Время от времени спрыгивая с повозки на землю, фокусник хватал приготовленную для него кружку с водой (через раз там было пиво), быстро опустошал ее, и опять залезал наверх, проклиная в душе своего отца, научившего его столь прибыльному ремеслу, а также себя самого, десять лет назад собравшего в Туране балаган. Не лучше ли было заняться чем-либо иным? Впрочем, он давно привык к тому, что его искусство вызывает у простого люда такой неизменный интерес. Главное — чтобы платили деньги! А поскольку платили они безропотно, он был готов показать им все фокусы, что знал. Но, разумеется, не целый день!

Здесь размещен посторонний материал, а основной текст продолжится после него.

-- ==== Sys2Proof/Machine/Presentation.lean ====
section
/-! DEFINITION. The Presentation Unit: the evaluation of a verdict, the rewriting of the words of a ring read, notes and summaries
(chapter 6, R89 to R104). -/

namespace Sys2Proof.Machine

/-! ### The steps of an evaluation (R92 to R95) -/

/-- Step 10 (R95). -/
def previewStep (e : EventRecord) (t : Tariff) (s : State) : State × Verdict :=
  match e.preview with
  | .preview => (presentationNote e.id s, .opened .preview)
  | .spent => (s, .voided .hold)
  | .paid => (s, .voided .hold)
  | .untouched =>
    if 0 < t.allowance then (presentationNote e.id (beginPreview e.id s), .opened .preview)
    else
      let s1 := previewEnd e.id s
      (s1, if (findEvent s1 e.id).map EventRecord.preview = some .paid then .opened .paid else .voided .hold)

/-- Steps 9 and 10 (R94, R95). -/
def payStep (e : Option EventRecord) (s : State) : State × Verdict :=
  match s.account.stay.state, e, e.bind fun x => tariffOf s x.tariffClass with
  | .occupied, some x, some t => previewStep x t s
  | _, _, _ => (s, .voided .hold)

/-- Whether a service's class is FREE, an unknown service included (R92). -/
def isFreeService (s : State) (service : BitVec 12) : Bool :=
  match findService s service with
  | some r => r.cls == .free
  | none => true

/-- Steps 2 to 10, on a valid MEDIA tag: the state after the evaluation's effects on the Account Unit, and the verdict. -/
def judge (f : TagFields) (s : State) : State × Verdict :=
  let e := findShowing s f.service f.eventTag
  if effectiveCeiling s.lock < ratingOf s f.service e then (s, .voided .lock)
  else if !f.scrambled then (s, .clear)
  else if (lookupKey s.keys.pool f.service f.epoch).isNone then (s, .voided .noKey)
  else if isFreeService s f.service then (s, .opened .free)
  else if livePurchase s f.eventTag then (s, .opened .paid)
  else if s.account.freeView ≠ .off then (s, .opened .freeView)
  else payStep e s

/-- The ten steps on a slot tag (R92): step 1 gives RAW. -/
def verdictOf (t : SlotTag) (s : State) : State × Verdict :=
  match t.fields with
  | none => (s, .raw)
  | some f => if f.kind = .media then judge f s else (s, .raw)

/-! ### Summaries (R102, R103) -/

/-- The summary of a verdict, taken after the evaluation's effects. -/
def summaryOf (s : State) (f : TagFields) (v : Verdict) : Summary :=
  let e := findShowing s f.service f.eventTag
  { service := f.service
    event := f.eventTag
    listed := e.isSome
    verdict := v
    metering := e.bind fun x => (tariffOf s x.tariffClass).map fun t => { viewed := x.viewed, allowance := t.allowance } }

/-- The report line of a ring's summary (R103). -/
def summaryLine : Ring → Nat
  | .ring0 => 3
  | .ring1 => 4

/-- A summary is set; a change marks its line without attention (R103). -/
def setSummary (r : Ring) (x : Summary) (s : State) : State :=
  if s.presentation.summary.get r = some x then s
  else markLine (summaryLine r) false { s with presentation := { s.presentation with
    summary := s.presentation.summary.set r (some x) } }

/-! ### The latch (R90, R91) -/

/-- A latch is set: VOID NOKEY is counted, and a verdict other than RAW sets the ring's summary (R102, R103). -/
def latchVerdict (r : Ring) (slot : Nat) (v : Verdict) (s : State) : State :=
  let s1 := setLatch r slot (some v) s
  let s2 := if v = .voided .noKey then countNoKey s1 else s1
  match (readTag s r slot).fields with
  | some f => if v = .raw then s2 else setSummary r (summaryOf s2 f v) s2
  | none => s2

/-- An evaluation of a slot, taken whole (R90, R96). -/
def evaluate (r : Ring) (slot : Nat) (s : State) : State :=
  let e := verdictOf (readTag s r slot) s
  latchVerdict r slot e.2 e.1

/-! ### Rewriting (R97 to R100) -/

/-- A header word under a verdict (R97). -/
def headerWord (v : Verdict) (w : Nat) (word : List Byte) : List Byte :=
  match v, w with
  | .opened _, 0 => word.set 1 (byteAt word 1 &&& 0xFE)
  | .opened _, 2 => word.take 2 ++ bytesOf 2 (BitVec.ofNat 16 (field word 2 2) + 1 : Half).toNat
  | .voided _, 0 => word.set 1 ((byteAt word 1 &&& 0x0F) ||| 0xF0)
  | .voided _, 2 => word.take 2 ++ bytesOf 2 (BitVec.ofNat 16 (field word 2 2) - 0xE0 : Half).toNat
  | _, _ => word

/-- Payload word `j` under an OPEN latch (R98, R99): unscrambled under the key held at this word, or, the key lost, zero with the
latch turned to VOID NOKEY. -/
def openedWord (r : Ring) (slot j : Nat) (word : List Byte) (s : State) : State × List Byte :=
  match (readTag s r slot).fields with
  | some f =>
    match lookupKey s.keys.pool f.service f.epoch with
    | some k => (s, if 4 * j < f.payloadLength then xorWord k f.salt j word else word)
    | none => (latchVerdict r slot (.voided .noKey) s, List.replicate 4 0)
  | none => (latchVerdict r slot (.voided .noKey) s, List.replicate 4 0)

/-- Payload word `j` under a verdict (R98 to R100). -/
def payloadWord (v : Verdict) (r : Ring) (slot j : Nat) (word : List Byte) (s : State) : State × List Byte :=
  match v with
  | .raw => (s, word)
  | .clear => (s, word)
  | .opened _ => openedWord r slot j word s
  | .voided _ => (s, List.replicate 4 0)

/-- A word of a cell under the latch as it stands (R97 to R100). -/
def rewriteWord (r : Ring) (slot w : Nat) (word : List Byte) (s : State) : State × List Byte :=
  match (readTag s r slot).latch with
  | some v => if w < 3 then (s, headerWord v w word) else payloadWord v r slot (w - 3) word s
  | none => (s, word)

/-- One word of a ring read: an evaluation at word 0 or where no verdict is latched, then the rewriting (R90). -/
def presentWord (r : Ring) (slot w : Nat) (word : List Byte) (s : State) : State × List Byte :=
  rewriteWord r slot w word
    (if w = 0 ∨ (readTag s r slot).latch = none then evaluate r slot s else s)

/-- The words of a ring read in address order, `n` of them from word `w` of the cell (R8). -/
def presentWords (r : Ring) (slot : Nat) : Nat → Nat → List Byte → State → State × List Byte
  | 0, _, _, s => (s, [])
  | n + 1, w, data, s =>
    let x := presentWord r slot w (data.take 4) s
    let rest := presentWords r slot n (w + 1) (data.drop 4) x.1
    (rest.1, x.2 ++ rest.2)

end Sys2Proof.Machine
end

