-- ==== Sys2Proof/Machine/Dispatch.lean ====
section
/-! DEFINITION. One arm per command. -/

namespace Sys2Proof.Machine

def exec (i : Instr) (s : State) : Host.Outcome State Fault Refusal :=
  match i with
  | .powerOn storePresent bypass => Sys2Proof.Machine.execPowerOn storePresent bypass s
  | .setReset => Sys2Proof.Machine.execSetReset s
  | .imageLoad => Sys2Proof.Machine.execImageLoad s
  | .journalLoad => Sys2Proof.Machine.execJournalLoad s
  | .stayLoad => Sys2Proof.Machine.execStayLoad s
  | .busPassThrough t => Sys2Proof.Machine.execBusPassThrough t s
  | .ringWrite w => Sys2Proof.Machine.execRingWrite w s
  | .messageRejected => Sys2Proof.Machine.execMessageRejected s
  | .key => Sys2Proof.Machine.execKey s
  | .serviceAdd => Sys2Proof.Machine.execServiceAdd s
  | .serviceDelete => Sys2Proof.Machine.execServiceDelete s
  | .listing => Sys2Proof.Machine.execListing s
  | .tariffDefine => Sys2Proof.Machine.execTariffDefine s
  | .tariffDelete => Sys2Proof.Machine.execTariffDelete s
  | .pricing => Sys2Proof.Machine.execPricing s
  | .time => Sys2Proof.Machine.execTime s
  | .freeviewOn => Sys2Proof.Machine.execFreeviewOn s
  | .freeviewOff => Sys2Proof.Machine.execFreeviewOff s
  | .checkin => Sys2Proof.Machine.execCheckin s
  | .checkout => Sys2Proof.Machine.execCheckout s
  | .credit => Sys2Proof.Machine.execCredit s
  | .ack => Sys2Proof.Machine.execAck s
  | .ceiling => Sys2Proof.Machine.execCeiling s
  | .maint => Sys2Proof.Machine.execMaint s
  | .ringRead r => Sys2Proof.Machine.execRingRead r s
  | .reportRead r => Sys2Proof.Machine.execReportRead r s
  | .reportWriteDropped w => Sys2Proof.Machine.execReportWriteDropped w s
  | .otherWindowAccess t => Sys2Proof.Machine.execOtherWindowAccess t s
  | .requestWriteDropped w => Sys2Proof.Machine.execRequestWriteDropped w s
  | .requestWriteNotTaken w => Sys2Proof.Machine.execRequestWriteNotTaken w s
  | .buy w => Sys2Proof.Machine.execBuy w s
  | .unlock w => Sys2Proof.Machine.execUnlock w s
  | .relock w => Sys2Proof.Machine.execRelock w s
  | .refresh w => Sys2Proof.Machine.execRefresh w s
  | .unknownRequestKind w => Sys2Proof.Machine.execUnknownRequestKind w s
  | .portGrant => Sys2Proof.Machine.execPortGrant s
  | .insertedWriteComplete => Sys2Proof.Machine.execInsertedWriteComplete s
  | .passingWriteComplete => Sys2Proof.Machine.execPassingWriteComplete s
  | .refreshPeriodStart => Sys2Proof.Machine.execRefreshPeriodStart s
  | .secondsAdvance => Sys2Proof.Machine.execSecondsAdvance s
  | .accountSecondTimer => Sys2Proof.Machine.execAccountSecondTimer s
  | .accountMinuteTimer => Sys2Proof.Machine.execAccountMinuteTimer s
  | .keyMinuteTimer => Sys2Proof.Machine.execKeyMinuteTimer s
  | .showingMinuteTimer => Sys2Proof.Machine.execShowingMinuteTimer s
  | .lockMinuteTimer => Sys2Proof.Machine.execLockMinuteTimer s
  | .pageWriteComplete => Sys2Proof.Machine.execPageWriteComplete s
  | .storeJobComplete => Sys2Proof.Machine.execStoreJobComplete s
  | .storeFault => Sys2Proof.Machine.execStoreFault s

end Sys2Proof.Machine
end

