/-! ### Messages -/

/-- The seven tests in their order, the first that fails deciding (R57 to R61; 13, section 13.2), and what a message that fails one
changes: nothing but the one counter named (R66).
Test 1 is the address type, 2 the target, 3 the body length, 4 the tag, 5 the kind and its address types, 6 the number (NumberWindow),
7 the body (BodiesRead). -/
def Obligations.RejectedMessagesAreCounted : Prop :=
  (∀ (s : State) (h : HandOff), findingOf s h = testMessage s.settings s.decoder.lastNumber h.salt h.bytes) ∧
  (∀ (c : Settings) (last : Option Half) (salt : Half) (payload : List Byte),
    let found := testMessage c last salt payload
    let code := field payload 0 1
    (code = 0 ∨ 3 < code → found = .ignored) ∧
    ∀ a, (a, code) ∈ [(AddressType.site, 1), (.group, 2), (.room, 3)] →
      let target := BitVec.ofNat 16 (field payload 1 2)
      let named := a = .site ∨ a = .group ∧ target = c.groupId ∧ c.groupId ≠ 0 ∨ a = .room ∧ target = c.roomId
      let key := if a = .room then c.roomKey else c.siteKey
      let len := field payload 6 1
      let body := plainBody key salt payload len
      let tagged := messageTag key salt (payload.take 8 ++ body) = BitVec.ofNat 16 (field payload (8 + len) 2)
      let number := BitVec.ofNat 16 (field payload 4 2)
      (¬ named → found = .passedOver) ∧
      (named → 106 < len ∨ ¬ tagged → found = .tagFailure) ∧
      (named → len ≤ 106 → tagged →
        let kind := field payload 3 1
        (kind = 0 ∨ 13 < kind → found = .ignored) ∧
        ∀ k, (k, kind) ∈ [(MessageKind.key, 1), (.service, 2), (.listing, 3), (.tariff, 4), (.pricing, 5), (.time, 6),
            (.freeview, 7), (.checkin, 8), (.checkout, 9), (.credit, 10), (.ack, 11), (.ceiling, 12), (.maint, 13)] →
          let allowed := if kind ≤ 7 then a ≠ .room else if kind ≤ 11 then a = .room else a ≠ .site
          (¬ allowed → found = .ignored) ∧
          (allowed → a = .room → numberFresh last number = false → found = .stale) ∧
          (allowed → a ≠ .room ∨ numberFresh last number = true →
            (bodyOf k body = none → found = .ignored) ∧ ∀ m, bodyOf k body = some m → found = .accepted a number m))) ∧
  (∀ b : List Byte, BodiesRead b) ∧
  ∀ s : State, TablesLaw s →
    (Handed s .passedOver → exec .messageRejected s = .next (clearHandOff s)) ∧
    (Handed s .tagFailure → ∃ t, exec .messageRejected s = .next t ∧
      t = { s with
        decoder := { s.decoder with handOff := none, tagFailures := bump s.decoder.tagFailures }, report := t.report } ∧
      Marks s t (fun n => n = 0 ∧ s.decoder.tagFailures ≠ 65535) (fun _ => False) ∧ (s.decoder.tagFailures = 65535 → t.report = s.report)) ∧
    (Handed s .ignored ∨ Handed s .stale → ∃ t, exec .messageRejected s = .next t ∧
      t = { s with decoder := { s.decoder with handOff := none, ignored := bump s.decoder.ignored }, report := t.report } ∧
      Marks s t (fun n => n = 0 ∧ s.decoder.ignored ≠ 65535) (fun _ => False) ∧ (s.decoder.ignored = 65535 → t.report = s.report))

/-- Test 6 on ROOM messages (R62): any number passes while L is none, otherwise the numbers 1 to 32767 past L; the rest are stale and
counted.
SITE and GROUP messages neither test nor move L. -/
def Obligations.NumberWindow : Prop :=
  (∀ n l : Half, numberFresh none n = true ∧
    (numberFresh (some l) n = true ↔
      1 ≤ (n.toNat + 65536 - l.toNat) % 65536 ∧ (n.toNat + 65536 - l.toNat) % 65536 ≤ 32767)) ∧
  (∀ (last : Option Half) (payload body : List Byte) (k : MessageKind), messageKindOf (byteAt payload 3).toNat = some k →
    kindAllowed k .room = true →
    (numberFresh last (BitVec.ofNat 16 (field payload 4 2)) = false → testContent last .room payload body = .stale) ∧
    (numberFresh last (BitVec.ofNat 16 (field payload 4 2)) = true →
      testContent last .room payload body ≠ .stale ∧
      testContent last .room payload body = testContent none .room payload body)) ∧
  (∀ s : State, (applyFinding .stale s).decoder.ignored = bump s.decoder.ignored) ∧
  ∀ a : AddressType, a ≠ .room →
    (∀ (l l' : Option Half) (payload body : List Byte), testContent l a payload body = testContent l' a payload body) ∧
    ∀ (n : Half) (m : Message) (s : State), (acceptMessage a n m s).decoder.lastNumber = s.decoder.lastNumber

/-- An accepted ROOM message (R63): L becomes its number and the stay generation rises by exactly 1, whatever the owner does.
A rise requests a STAY job (R152, R181): it coalesces into one waiting, else it joins the end of the queue, or is held over in a full
one; in FAULT and ABSENT it finds no queue (R178). -/
def Obligations.RoomAcceptance : Prop :=
  (∀ (s : State) (n : Half) (m : Message) (i : Instr), Handed s (.accepted .room n m) →
    (i, m.row) ∈ [(Instr.checkin, MessageRow.checkin), (.checkout, .checkout), (.credit, .credit), (.ack, .ack),
      (.ceiling, .ceiling), (.maint, .maint)] →
    ∃ t, exec i s = .next t ∧ t.decoder.lastNumber = some n ∧ t.decoder.handOff = none ∧
      t.account.generation = s.account.generation + 1) ∧
  ∀ s : State,
    let asked := (s.store.state = .ready ∨ s.store.state = .busy) ∧ Job.stay ∉ s.store.queue
    raiseGeneration s = { s with
      account := { s.account with generation := s.account.generation + 1 }
      store := { s.store with
        queue := if asked ∧ s.store.queue.length < 8 then s.store.queue ++ [.stay] else s.store.queue
        heldOver := if asked ∧ 8 ≤ s.store.queue.length ∧ HeldJob.stay ∉ s.store.heldOver then s.store.heldOver ++ [.stay]
          else s.store.heldOver } }

/-- An accepted KEY (R46 to R49): the entry stands at the newest end with this key and arrival, and at most one other leaves. A
job that waits begins at the end of the dispatch (startJob, spelled in PageWriteCompletes; log 25). -/
def Obligations.KeyMessageSetsTheKey : Prop :=
  ∀ (s : State) (a : AddressType) (n : Half) (service : BitVec 12) (epoch : BitVec 4) (key : Key64), KeyLaw s → a ≠ .room →
    Handed s (.accepted a n (.key service epoch key)) →
    ∃ kept, exec .key s = .next (startJob { s with
        decoder := { s.decoder with handOff := none }
        keys := { pool := kept ++ [{ service := service, epoch := epoch, key := key, arrival := s.time.seconds }] } }) ∧
      let same := fun e : KeyEntry => e.service = service ∧ e.epoch = epoch
      ((∃ e ∈ s.keys.pool, same e) → ∃ l e r, s.keys.pool = l ++ e :: r ∧ same e ∧ kept = l ++ r) ∧
      ((∀ e ∈ s.keys.pool, ¬ same e) →
        (s.settings.historyDepth ≤ (history s.keys.pool service).length →
          ∃ l e r, s.keys.pool = l ++ e :: r ∧ e.service = service ∧ (∀ x ∈ l, x.service ≠ service) ∧ kept = l ++ r) ∧
        ((history s.keys.pool service).length < s.settings.historyDepth →
          kept = if s.keys.pool.length = 128 then s.keys.pool.tail else s.keys.pool))

/-- SERVICE add and delete (R53, R76, R77): one record per service, the message's for its own, or, in a full table, the message is
ignored and counted. A job that waits begins at the end of the dispatch (startJob, spelled in PageWriteCompletes; log 25). -/
def Obligations.ServiceMessages : Prop :=
  ∀ (s : State) (a : AddressType) (n : Half), a ≠ .room →
    (∀ r, ServiceLaw s → Handed s (.accepted a n (.serviceAdd r)) → ∃ u, exec .serviceAdd s = .next (startJob u) ∧
      (findService s r.service ≠ none ∨ s.showings.services.length < 64 →
        u = { s with
          decoder := { s.decoder with handOff := none }
          showings := { s.showings with services := u.showings.services } } ∧
        ServiceLaw u ∧ ∀ x, x ∈ u.showings.services ↔ x = r ∨ (x ∈ s.showings.services ∧ x.service ≠ r.service)) ∧
      (findService s r.service = none → 64 ≤ s.showings.services.length →
        u = { s with
          decoder := { s.decoder with handOff := none, ignored := bump s.decoder.ignored }, report := u.report } ∧
        (TablesLaw s → Marks s u (fun n => n = 0 ∧ s.decoder.ignored ≠ 65535) fun _ => False))) ∧
    (∀ service, Handed s (.accepted a n (.serviceDelete service)) → exec .serviceDelete s = .next (startJob { s with
        decoder := { s.decoder with handOff := none }
        keys := { pool := s.keys.pool.filter fun e => decide (e.service ≠ service) }
        showings := {
          services := s.showings.services.filter fun r => decide (r.service ≠ service)
          events := s.showings.events.filter fun e => decide (e.service ≠ service) } }))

На сей раз дела обстояли совсем неважно: денег публика уже не платила, а зрелища требовала, угрожающе потрясая пустыми глиняными кружками. Вендиец понимал, что если он позволит себе бездельничать, эти снаряды полетят в его голову, а потому довольствовался тем, что тихо поносил зрителей со всем их потомством, не забывая при этом чарующе улыбаться им, и вновь взмахивал платком, начиная очередной фокус.
Но силы были на исходе. Обливаясь потом, чувствуя, как в глазах начинает двоиться и троиться, он с нетерпением ждал, когда наконец король соизволит произнести приветственную речь — за это время он мог бы отдохнуть, а после, пустив в небо стрелу, под шумок убраться отсюда.
— Хадж Матхаралла, — запинаясь, позвал его акробат Янго. За шесть лет недоумок так и не смог научиться произносить его имя быстро и четко.
Вендиец спрыгнул с повозки, хватая из рук Янго кружку с водой; улыбка тут же исчезла с его лица, сменившись злобной гримасой. Шипя и скрежеща зубами, фокусник выпил воду, от всей души желая публике немедленно провалиться в царство Нергала, и полез было снова наверх, но акробат остановил его.
— Хадж Матка… Матра… харалла… — пробормотал он, со страхом глядя на хозяина, чей угрюмый и вспыльчивый нрав не на шутку пугал его. — Там пришел… лицедей… Чужой…
— Какой еще чужой лицедей? — вендиец поднял маленькие кулачки и поднес их к носу парня, который был гораздо выше и здоровее его. — Что ты несешь, ублюдок?